/-- The REPEAT before `n + 1` executions leaves the count, or none is sent. -/
theorem Target.Waiting.receiveAll_repeat {n : Nat} :
    ∃ r, t.receiveAll c (repeatBytes c (n + 1)) = { t with rep := BitVec.ofNat 16 n, repeated := r } := by
  cases n with
  | zero =>
    obtain ⟨-, -, hrep, -⟩ := hw
    have hcount : BitVec.ofNat 16 0 = t.rep := hrep.symm
    exact ⟨t.repeated, by rw [hcount]; rfl⟩
  | succ n =>
    refine ⟨(t.repeatNext (BitVec.ofNat 16 (n + 1))).repeated, ?_⟩
    rw [repeatBytes, if_pos (by omega), hw.receiveAll_instr (hdec.decodePdi_repeatW _), Target.execute_repeatW,
      hw.unrepeated]
    rfl

end Instructions

section Reference
variable {t : Target} {c : Config} (hw : t.Waiting) (hkind : t.kind = .reference) (hdec : Decodable c)

include hkind

theorem Target.nvmIdle_reference : t.nvmIdle = true := by simp [Target.nvmIdle, hkind]

theorem Target.nvmReady_reference : t.nvmReady = true := by simp [Target.nvmReady, hkind]

theorem Target.started_reference : t.started = t := by simp [Target.started, hkind]

/-! ## Commands -/

include hw hdec

/-- `writeCommand` (43_nvm R245). -/
theorem Target.Waiting.receiveAll_select (k : NvmCommand) :
    t.receiveAll c (stsBytes c (nvmAddress c .cmd) (nvmCode c k)) = { t with cmd := nvmCode c k } := by
  rw [hw.receiveAll_sts hdec, Target.execute_sts, hw.unrepeated]
  simp [Target.storeDirect, Target.storeRegister, Target.nvmIdle_reference hkind]

/-- A command selected and then started by an STS at an NVM address. -/
theorem Target.Waiting.receiveAll_triggered {a : Word} (ha : TriggerAddress c a) (d : Byte) (k : NvmCommand) :
    t.receiveAll c (stsBytes c (nvmAddress c .cmd) (nvmCode c k) ++ stsBytes c a d) =
      ({ t with cmd := nvmCode c k } : Target).triggerEffect c a d k := by
  have hselected : ({ t with cmd := nvmCode c k } : Target).Waiting := hw
  have heffect := ({ t with cmd := nvmCode c k } : Target).triggerEffect_sameRegisters c a d k
  rw [Target.receiveAll_append, hw.receiveAll_select hkind hdec, hselected.receiveAll_sts hdec,
    hselected.execute_trigger hdec (Target.nvmIdle_reference hkind) rfl ha]
  exact Target.started_reference (heffect.kind.trans hkind)

theorem Target.Waiting.receiveAll_erasePage {a : Word} (ha : TriggerAddress c a) (d : Byte) (sec : FlashSection) :
    t.receiveAll c (stsBytes c (nvmAddress c .cmd) (nvmCode c (erasePageCommand sec)) ++ stsBytes c a d) =
      { t with
        cmd := nvmCode c (erasePageCommand sec)
        mem := t.mem.fill (pageStart c a.toNat) (fun _ => 0xFF) c.pageSize } := by
  have hscope := Target.inScope_reference { t with cmd := nvmCode c (erasePageCommand sec) } c hkind false a
  rw [hw.receiveAll_triggered hkind hdec ha, Target.triggerEffect_erasePage hscope]
  simp [Target.erasePage, hkind]

theorem Target.Waiting.receiveAll_writePage {a : Word} (ha : TriggerAddress c a) (d : Byte) (pre : Bool)
    (sec : FlashSection) :
    t.receiveAll c (stsBytes c (nvmAddress c .cmd) (nvmCode c (writePageCommand pre sec)) ++ stsBytes c a d) =
      { t with
        cmd := nvmCode c (writePageCommand pre sec)
        mem := t.mem.fill (pageStart c a.toNat) (t.programmed c pre) c.pageSize } := by
  have hscope := Target.inScope_reference { t with cmd := nvmCode c (writePageCommand pre sec) } c hkind false a
  rw [hw.receiveAll_triggered hkind hdec ha, Target.triggerEffect_writePage hscope]
  simp only [Target.writePage, hkind]
  rfl

variable (hctrl : nvmAddress c .ctrlA ≠ nvmAddress c .cmd)
include hctrl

◆ ◆ ◆ ◆

** Directions for this task **
Give again, word for word, every line of the listing above from the one with "end Instructions" to the one with "rw [hw.receiveAll_sts hdec, Target.execute_sts, hw.unrepeated]", both inclusive, and nothing beyond them.

** Your response **
end Instructions

section Reference
variable {t : Target} {c : Config} (hw : t.Waiting) (hkind : t.kind = .reference) (hdec : Decodable c)

include hkind

theorem Target.nvmIdle_reference : t.nvmIdle = true := by simp [Target.nvmIdle, hkind]

theorem Target.nvmReady_reference : t.nvmReady = true := by simp [Target.nvmReady, hkind]

theorem Target.started_reference : t.started = t := by simp [Target.started, hkind]

/-! ## Commands -/

include hw hdec

/-- `writeCommand` (43_nvm R245). -/
theorem Target.Waiting.receiveAll_select (k : NvmCommand) :
    t.receiveAll c (stsBytes c (nvmAddress c .cmd) (nvmCode c k)) = { t with cmd := nvmCode c k } := by
  rw [hw.receiveAll_sts hdec, Target.execute_sts, hw.unrepeated]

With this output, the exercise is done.